<<<<

-- ==== Sys2Proof/Machine/QueueOps.lean ====
section
/-! DEFINITION. pop, push, peek and qlen (R319 to R322), with the deadlock causes of R22. -/

namespace Sys2Proof.Machine

open Sys2Proof

/-- Remove `n` entries from the head of a queue. -/
def Thread.popQueue (t : Thread) (q n : Nat) : Thread :=
  match q with
  | 0 => { t with qld := t.qld.drop n }
  | 1 => { t with qac := t.qac.drop n }
  | 2 => { t with qca := t.qca.drop n }
  | _ => { t with qsd := t.qsd.drop n }

/-- Lanes pop `n` entries of a queue each, and see the aperture stores made before one of these was pushed (R109, R322). -/
def Group.popLanes (g : Group) (q n : Nat) (lanes : List Nat) : Group :=
  (lanes.foldl (fun g l => g.setThread l fun t => t.popQueue q n) g).handOver q n lanes

/-- Entry `i` of a queue, zero-extended. -/
def Thread.entryAt (t : Thread) (q i : Nat) : DWord :=
  match q with
  | 0 => (t.qld.getD i 0#32).zeroExtend 64
  | 1 => t.qac.getD i 0#64
  | 2 => t.qca.getD i 0#64
  | _ => (t.qsd.getD i 0#32).zeroExtend 64

/-- Append entries to a queue. -/
def Thread.pushQueue (t : Thread) (q : Nat) (xs : List DWord) : Thread :=
  match q with
  | 0 => { t with qld := t.qld ++ xs.map (·.truncate 32) }
  | 1 => { t with qac := t.qac ++ xs }
  | 2 => { t with qca := t.qca ++ xs }
  | _ => { t with qsd := t.qsd ++ xs.map (·.truncate 32) }

/-- What a pop or peek writes to register `k` of a run of `n` v registers (R319). -/
def popWord (t : Thread) (q n k : Nat) : Word :=
  if q = 0 || q = 3 then (t.entryAt q k).truncate 32
  else if n = 1 then (t.entryAt q 0).truncate 32
  else (t.entryAt q (k / 2)).extractLsb' (32 * (k % 2)) 32

/-- The results of a pop or peek on either strand (R319). -/
def Act.popResults (a : Act) (f : QOps) : List (Nat × DWord) :=
  let q := f.queue.toNat
  match a.st with
  | .comp => a.runOf f.reg f.w fun k l => popWord (a.g.thread l) q (runLen f.w) k
  | .addr => a.a1 (f.reg.truncate 5) fun l => (a.g.thread l).entryAt q 0

/-- A pop or peek: deadlocked lanes take STRAND_DEADLOCK and the others wait (R22); a short queue blocks (R320). -/
def Act.popWith (a : Act) (f : QOps) (remove : Bool) : State :=
  let q := f.queue.toNat
  let n := takeCount q (runLen f.w)
  if a.lanes.any (a.g.popDead q n) then
    a.settle a.s fun l => if a.g.popDead q n l then .trap ⟨0x061, q, 0⟩ else .block (.pop q n)
  else if a.lanes.any fun l => decide ((a.g.thread l).queueLen q < n) then a.wait a.s (.pop q n)
  else
    let s := if remove then a.s.setGroup a.gk fun g => g.popLanes q n a.lanes else a.s
    let s := a.retire s (a.popResults f)
    let s := if remove && q = 0 && a.st = .comp then
        a.lanes.foldl (fun s l => sample s a.g.core a.g.ctx 4 (a.g.thread l).qld.length) s
      else s
    a.advance s

/-- POP (R322). -/
def execPop (f : QOps) (s : State) : Host.Outcome State Fault Refusal := runWord (.pop f) s fun a => a.popWith f true

/-- PEEK (R322). -/
def execPeek (f : QOps) (s : State) : Host.Outcome State Fault Refusal := runWord (.peek f) s fun a => a.popWith f false

/-- The entries a push forms in a lane (R319). -/
def Act.pushEntries (a : Act) (f : QOps) (l : Nat) : List DWord :=
  let q := f.queue.toNat
  let r := f.reg.toNat
  match a.st with
  | .addr => [a.a r l]
  | .comp =>
    if q = 0 || q = 3 || runLen f.w = 1 then (upTo (runLen f.w)).map fun k => (a.v (r + k) l).zeroExtend 64
    else (upTo (runLen f.w / 2)).map fun i => a.v (r + 2 * i + 1) l ++ a.v (r + 2 * i) l

/-- PUSH (R322). -/
def execPush (f : QOps) (s : State) : Host.Outcome State Fault Refusal :=
  runWord (.push f) s fun a =>
    let q := f.queue.toNat
    let n := takeCount q (runLen f.w)
    if a.lanes.any (a.g.pushDead q n) then
      a.settle a.s fun l => if a.g.pushDead q n l then .trap ⟨0x061, q, 0⟩ else .block (.push q n)
    else if a.lanes.any fun l => decide (queueCap q < (a.g.thread l).queueLen q + n) then a.wait a.s (.push q n)
    else
      a.advance ((a.retire a.s []).setGroup a.gk fun g =>
        a.lanes.foldl (fun g l => g.setThread l fun t => t.pushQueue q (a.pushEntries f l)) g)

/-- QLEN (R322). -/
def execQlen (f : QOps) (s : State) : Host.Outcome State Fault Refusal :=
  runWord (.qlen f) s fun a =>
    let n := fun l => (a.g.thread l).queueLen f.queue.toNat
    a.complete (match a.st with
      | .comp => a.v1 f.reg fun l => BitVec.ofNat 32 (n l)
      | .addr => a.a1 (f.reg.truncate 5) fun l => BitVec.ofNat 64 (n l))

end Sys2Proof.Machine
end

>>>>

# About this task:
Locate the word "drop" in the records above, and return each line that has it.

# Answer to the problem:
  | 0 => { t with qld := t.qld.drop n }
  | 1 => { t with qac := t.qac.drop n }
  | 2 => { t with qca := t.qca.drop n }
  | _ => { t with qsd := t.qsd.drop n }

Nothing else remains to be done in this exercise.